◆ To do ◆
Look through the data below and report how many lines include "words". Only the number should be given.
Segment Open
/-- An asynchronous cause is pending from now on (R33, R139). -/
def Team.pendCause (t : Team) (c : Cause) : Team := { t with pendCauses := t.pendCauses ||| (1 : DWord) <<< c.bit }

/-- An engine operation completes: the outcome is recorded in the owning handle table while that table exists (R34), and a fault is a
cause pending at the team. -/
def State.finish (s : State) (h : HRef) (st : HStatus) (fault : Option Cause) : State :=
  s.modTeam h.uid fun t =>
    let t := t.finishSlot h.slot st
    match fault with
    | some c => t.pendCause c
    | none => t

/-! ### Code segments (R128 to R136) -/

/-- The ADDR of a segment-table entry. -/
def Team.segAddr (t : Team) (n : Nat) : Nat := ((t.segs[n]?).getD 0).toNat

/-- The slot of a core that holds an image. -/
def Core.slotFor (c : Core) (asid addr : Nat) : Option (Nat × CodeSlot) :=
  c.code.find? fun e => e.2.asid == asid && e.2.addr == addr && (e.2.st == .loading || e.2.st == .landed)

/-- The status of a segment on one core, when the entry is bound. -/
def State.segOn (s : State) (t : Team) (core n : Nat) : Nat :=
  if t.segAddr n = 0 then 0
  else match (s.core core).slotFor t.asid (t.segAddr n) with
    | some (_, sl) => if sl.st = .landed then 2 else 1
    | none => 0

/-- The status of a segment (R130): 0 ABSENT, 1 LOADING, 2 LANDED, 3 FAULTED; on a pair the lesser of the two cores'. -/
def State.segStatus (s : State) (t : Team) (n : Nat) : Nat :=
  if (t.segFaulted[n]?).getD false then 3
  else (t.cores.map fun k => s.segOn t k n).foldl min 2

/-- The check of a fenced change of the PC (R135). -/
def State.fenceCheck (s : State) (t : Team) (p : BitVec 16) : Option Cause :=
  match s.segStatus t (p.toNat / 4096) with
  | 2 => none
  | 3 => some .fetch
  | _ => some .ovlMiss

/-- The check of a change of a team's PC: only a change to a different segment is fenced (R135). -/
def State.fenceTo (s : State) (t : Team) (p : BitVec 16) : Option Cause :=
  if p.extractLsb' 12 4 = t.pc.extractLsb' 12 4 then none else s.fenceCheck t p

/-- A change of the PC to another segment ends the use of loop buffers, as `s.cfence` (R135). -/
def Team.fenced (t : Team) (p : BitVec 16) : Team :=
  if p.extractLsb' 12 4 = t.pc.extractLsb' 12 4 then t else { t with loopBuf := none }

/-- The next sequential PC after an instruction of some words: the offset goes on within the segment (R69, log entry 60). -/
def nextPc (pc : BitVec 16) (len : Nat) : BitVec 16 := pc.extractLsb' 12 4 ++ (pc.extractLsb' 0 12 + BitVec.ofNat 12 len)

/-- An instruction of `len` words at a PC ends at word 4,095 or would pass it (R69). -/
def endsSegment (pc : BitVec 16) (len : Nat) : Bool := decide (pc.toNat % 4096 + len ≥ 4096)

/-- The word of a core's code at a PC, from its slot. -/
def State.slotWord (s : State) (t : Team) (pc : Nat) : Option Word :=
  match (s.core t.home).slotFor t.asid (t.segAddr (pc / 4096)) with
  | some (_, sl) => if sl.st = .landed then sl.words[pc % 4096]? else none
  | none => none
Segment Closed
◆ Response ◆
3